The “Obama's Katrina” meme continues to thrive as an odd media house of mirrors, in that journalists still can't find anybody of importance or stature to suggest the government's response to BP's oil catastrophe is a lot like the Bush administration's historically inept response to Hurricane Katrina. But that still isn't stopping journalists from pushing the angle.
And specifically, not journalists at Politico.
I wrote about this troubling media trend yesterday and pointed out that after looking at a mountain of news coverage from last week when the “Obama's Katrina” was born, that I could not find a single disaster or emergency response expert who made the Katrina connection. I couldn't even find Republican members of Congress making that charge against the White House.
Instead, it was Beltway journalists who connected the imaginary dots. And it's journalists this week who are still trying to keep the smear campaign alive.
Note how Politico dealt with the topic [emphasis added]:
So there was a “little bit of panic,” according to one administration official, when White House aides sensed the oil spill narrative getting away from them last week. The White House was particularly alarmed by the rash of stories comparing the Obama administration's initial response with President George W. Bush's sluggish response in the wake of Hurricane Katrina in 2005.
See, “Obama's Katrina” has now been established as fact. Meaning, Politico noted a “rash of stories” made the unflattering comparison between the response to the oil spill and the one to Katrina. But again, nowhere in those “rash of stories,” did journalists ever actually find anyone who was making direct comparison.

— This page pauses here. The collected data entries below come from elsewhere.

-- ==== Sys2Proof/Machine/Operands.lean ====
section
/-! DEFINITION. Operand and field forms: the codes of the enumerations and their legalisation (10_state.md R65),
bit fields of a register, elapsed time (00_scope.md R15), clamping (R12), the linear scaling
(42_control_change.md R202), the DAC frame (41_cv_pipeline.md R175) and the held bitmap (10_state.md R22). -/

namespace Sys2Proof.Machine

/-- The code of a trigger mode (10_state.md R40). -/
def TrigMode.code : TrigMode → BitVec 2
  | .none => 0
  | .trig => 1
  | .gate => 2

/-- The trigger mode that a written code stores; 3 stores None (10_state.md R40, R65). -/
def TrigMode.ofCode (b : BitVec 2) : TrigMode :=
  if b = 1 then .trig else if b = 2 then .gate else .none

/-- The code of a retrigger mode (10_state.md R41). -/
def RetrigMode.code : RetrigMode → BitVec 2
  | .off => 0
  | .highest => 1
  | .lowest => 2
  | .latest => 3

/-- The retrigger mode that a written code stores (10_state.md R41). -/
def RetrigMode.ofCode (b : BitVec 2) : RetrigMode :=
  if b = 1 then .highest else if b = 2 then .lowest else if b = 3 then .latest else .off

/-- The code of a vibrato mode (10_state.md R44). -/
def VibMode.code : VibMode → BitVec 2
  | .off => 0
  | .free => 1
  | .tempoSync => 2

/-- The vibrato mode that a written code stores; 3 stores Off (10_state.md R44, R65). -/
def VibMode.ofCode (b : BitVec 2) : VibMode :=
  if b = 1 then .free else if b = 2 then .tempoSync else .off

/-- The code of an LFO shape (10_state.md R45). -/
def VibShape.code : VibShape → BitVec 2
  | .bipolar => 0
  | .halfWave => 1
  | .rectified => 2

/-- The LFO shape that a written code stores; 3 stores Bipolar (10_state.md R45, R65). -/
def VibShape.ofCode (b : BitVec 2) : VibShape :=
  if b = 1 then .halfWave else if b = 2 then .rectified else .bipolar

/-- The stored clock division: 0 stores 1, a value above 24 stores 24 (10_state.md R58, R65). -/
def legalClkDiv (d : BitVec 5) : BitVec 5 := if d = 0 then 1 else if 24 < d then 24 else d

/-- The field of `len` bits of a register value whose lowest bit is bit `lo` (10_state.md R64). -/
def bits (v : Half) (lo len : Nat) : BitVec len := v.extractLsb' lo len

/-- `clamp(v, lo, hi) = max(lo, min(hi, v))` (00_scope.md R12). -/
def clamp (v lo hi : Int) : Int := max lo (min hi v)

/-- `elapsed(t0)` at the time `now`, modulo 2^32 (00_scope.md R15). -/
def elapsed (now t0 : BitVec 32) : Nat := (now - t0).toNat

/-- `lin(v, lo, hi)` (42_control_change.md R202). -/
def lin {w : Nat} (sc : Scale w) (v : Data7) : BitVec w :=
  BitVec.ofNat w ((sc.lo.toNat * (127 - v.toNat) + sc.hi.toNat * v.toNat) / 127)

/-- `DAC_CFG[c]` (00_scope.md R9). -/
def dacCfg (cfg : Config) : Chan → BitVec 4
  | .a => cfg.dacCfgA
  | .b => cfg.dacCfgB

/-- The DAC frame of a code: the configuration bits above the 12 data bits (41_cv_pipeline.md R175). -/
def dacFrame (cfg : Config) (c : Chan) (code : BitVec 12) : Half := dacCfg cfg c ++ code

/-- The two bytes of a frame in wire order, the high byte first (20_memory.md R82). -/
def frameBytes (frame : Half) : BitVec 8 × BitVec 8 := (bits frame 8 8, bits frame 0 8)

/-- Whether a note is held (10_state.md R22). -/
def isHeld (held : BitVec 128) (note : Data7) : Bool := held.getLsbD note.toNat

/-- The bitmap with a note's bit set (10_state.md R22). -/
def holdNote (held : BitVec 128) (note : Data7) : BitVec 128 := held ||| (1#128 <<< note.toNat)

/-- The bitmap with a note's bit clear (10_state.md R22). -/
def dropNote (held : BitVec 128) (note : Data7) : BitVec 128 := held &&& ~~~(1#128 <<< note.toNat)

end Sys2Proof.Machine
end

Instead, journalists pointed to faceless (imaginary?) “critics” and “some people,” and then just kept repeating the talking point. And now, five days later, journalists refer to the comparison as an established fact, even though the only people originally making the claim were journalists. (Later followed by partisan AM talkers and the Opposition Party at Fox News.)
Worse, look at Politico's lede:
The ferocious oil leak in the Gulf of Mexico is threatening President Barack Obama's reputation for competence, just as surely as it endangers the Gulf ecosystem.
That's just pure conjecture. Politico couldn't-- and didn't-- point to any evidence that Obama's reputation for competence was endangered by the oil spill. So now, not only did journalists invent the “Obama's Katrina” attack based on no evidence, they're claiming, also without any evidence, that the phony charge (that they concocted) is taking a toll.
Welcome to the “Obama's Katrina” mouse of mirrors. Or, who needs the RNC research department when you've got the Beltway press corps?